## Your task
Every line between the top of the data below and the line with "def regFunc (o", both ends included, must be retyped exactly.

## Recorded data
========================

-- ==== Sys2Proof/Machine/Writes.lean ====
section
/-!
DEFINITION. What a write meets before it is stored (R188, R194, R210, R314, R324, R347, R356): the bits a register holds, privilege,
ownership, the group a deck setting belongs to, and the record writes of jobs and of the loader.
-/
namespace Sys2Proof.Machine

/-- Who writes: a master, its privilege at acceptance, whether a job carries the write (R346, R348), and the groups of which writes that the
master has queued before will have made a commit. -/
structure Writer where
  m : Master
  priv : Bool
  job : Bool
  commits : List Nat
  deriving DecidableEq, Repr

/-- Queue of a per-queue register, and function of a per-function one (R343). -/
def regQueue (o : Nat) : Option Nat := if 0x21000 ≤ o ∧ o < 0x22000 then some ((o - 0x21000) / 0x40) else none
def regFunc (o : Nat) : Option Nat :=
  if 0x20100 ≤ o ∧ o < 0x20200 then some ((o - 0x20100) / 0x80)
  else if 0x20400 ≤ o ∧ o < 0x20600 then some ((o - 0x20400) / 0x100)
  else none

/-- Whether R210 makes the disruptive setting at `o` privileged now. -/
def r210 (s : State) (o : Nat) : Bool :=
  match regGroup o with
  | some g => (List.range 32).any (fun h => shownHead s g h && tallied s h)
  | none => match regHead o with
    | some h => tallied s h
    | none => false

/-- Whether a register is privileged-only now (R343, R347). -/
def privOnly (s : State) (r : RegRow) (o : Nat) : Bool :=
  match r.priv with
  | .open_ => false
  | .priv => true
  | .r210 => r210 s o
  | .queue => match regQueue o with
    | some q => boardQueue q
    | none => false
  | .func => false

/-- Whether R314 lets a writer at a memory queue's or a function's registers. -/
def ownerOk (s : State) (o : Nat) (w : Writer) : Bool :=
  w.priv || match regQueue o, regFunc o with
    | some q, _ => boardQueue q || (queueOwner s q).any (fun k => funcMaster k == w.m)
    | none, some k => funcMaster k == w.m
    | none, none => true

/-- The first group with a commit in flight, or made by an earlier write of the same master (R194). -/
def committing (s : State) (w : Writer) (gs : List Nat) : Option Nat :=
  gs.find? (fun g => (s.group g).commit.isSome || w.commits.contains g)

/-- A write to a deck of group `g` is ignored (R194); `table` for RECKON and LSET (R146). -/
def denyDeck (s : State) (g : Nat) (table : Bool) : State :=
  let s1 := s.wr (R.SEQ_Gn_DECK_DENY g) (satField (s.rd (R.SEQ_Gn_DECK_DENY g)) 15 0 1)
  if table then s1.setFlag (R.SEQ_Gn_TABLE_STAT g) 29 else s1

/-- What becomes of a write. -/
inductive Verdict where
  /-- It is stored: the value the register then shows. -/
  | store (v : Word)
  /-- It changes nothing. -/
  | nothing
  | privilege
  | owner
  | deck (g : Nat)
  deriving DecidableEq, Repr

/-- Whether a register is of type WM (R356). -/
def isWm (o : Nat) : Bool := decide (R.GLB_FLAGSn 0 ≤ o ∧ o ≤ R.GLB_FLAGSn 3)

/-- Bits of SEQ_Gn_HEADS an ordinary master may not change (R210). -/
def heldHeads (s : State) (old v : Word) : Word :=
  (List.range 32).foldl (fun m h => if bit old h ≠ bit v h ∧ tallied s h then setBit m h true else m) 0#32

/-- A write of `v` to the register at `o` (R194, R210, R314, R347, R354 to R356). -/
def regVerdict (s : State) (w : Writer) (r : RegRow) (o : Nat) (v : Word) : Verdict :=
  let old := s.rd o
  if ¬ ownerOk s o w then .owner
  else if (r.rw ||| r.wo) = 0#32 then .nothing
  else if ¬ w.priv ∧ privOnly s r o then .privilege
  else
    let mask := if isWm o then word (bits v 31 16) else r.rw
    match committing s w (deckGroups s r o) with
    | some g => .deck g
    | none =>
      match (List.range 8).find? (fun g => o = R.SEQ_Gn_HEADS g) with
      | some _ =>
        let keep := if w.priv then 0#32 else heldHeads s old v
        let new := merge old v (mask &&& ~~~keep)
        if keep ≠ 0#32 ∧ new = old then .privilege else .store new
      | none => .store (merge old v mask)

-- Record writes: COMMIT jobs (R324) and the loader.

/-- A record of a COMMIT job: target and value. -/
abbrev Record := Word × Word

/-- Whether a COMMIT record of group `g` keeps the rules of R324. -/
def recordOk (s : State) (g : Nat) (t : Word) : Bool :=
  if bit t 31 then
    match findSpace (bits t 30 24) with
    | some x => x.decked && decide (bits t 23 0 < x.words)
    | none => false
  else
    let o := bits t 23 0
    decide (bits t 30 24 = 0) && decide (o % 4 = 0) && (match findRow o with
      | some r => (r.cls == .group || r.cls == .disruptive) && (deckGroups s r o).contains g
      | none => false)

/-- Apply one COMMIT record (R324): what the job's privilege does not allow is ignored and counted. -/
def applyRecord (w : Writer) (s : State) (e : Record) : State :=
  let t := e.1
  if bit t 31 then
    let code := bits t 30 24
    let a := bits t 23 0
    match findSpace code with
    | none => s
    | some x =>
      if ¬ w.priv ∧ ¬ x.writeOpen then denyPriv s w.m w.job (logOfSpace code a)
      else match committing s w (wordGroups s [] code a) with
        | some g => denyDeck s g (code == Space.RECKON || code == Space.LSET)
        | none => storeDeckWord s code a e.2
  else
    let o := bits t 23 0
    match findRow o with
    | none => s
    | some r =>
      match regVerdict s w r o e.2 with
      | .store v => storeDeckReg (s.wr o v) r o v
      | .privilege => denyPriv s w.m w.job (logOfReg o)
      | .deck g => denyDeck s g false
      | _ => s

end Sys2Proof.Machine
end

========================

## Exercise output
-- ==== Sys2Proof/Machine/Writes.lean ====
section
/-!
DEFINITION. What a write meets before it is stored (R188, R194, R210, R314, R324, R347, R356): the bits a register holds, privilege,
ownership, the group a deck setting belongs to, and the record writes of jobs and of the loader.
-/
namespace Sys2Proof.Machine

/-- Who writes: a master, its privilege at acceptance, whether a job carries the write (R346, R348), and the groups of which writes that the
master has queued before will have made a commit. -/
structure Writer where
  m : Master
  priv : Bool
  job : Bool
  commits : List Nat
  deriving DecidableEq, Repr

/-- Queue of a per-queue register, and function of a per-function one (R343). -/
def regQueue (o : Nat) : Option Nat := if 0x21000 ≤ o ∧ o < 0x22000 then some ((o - 0x21000) / 0x40) else none
def regFunc (o : Nat) : Option Nat :=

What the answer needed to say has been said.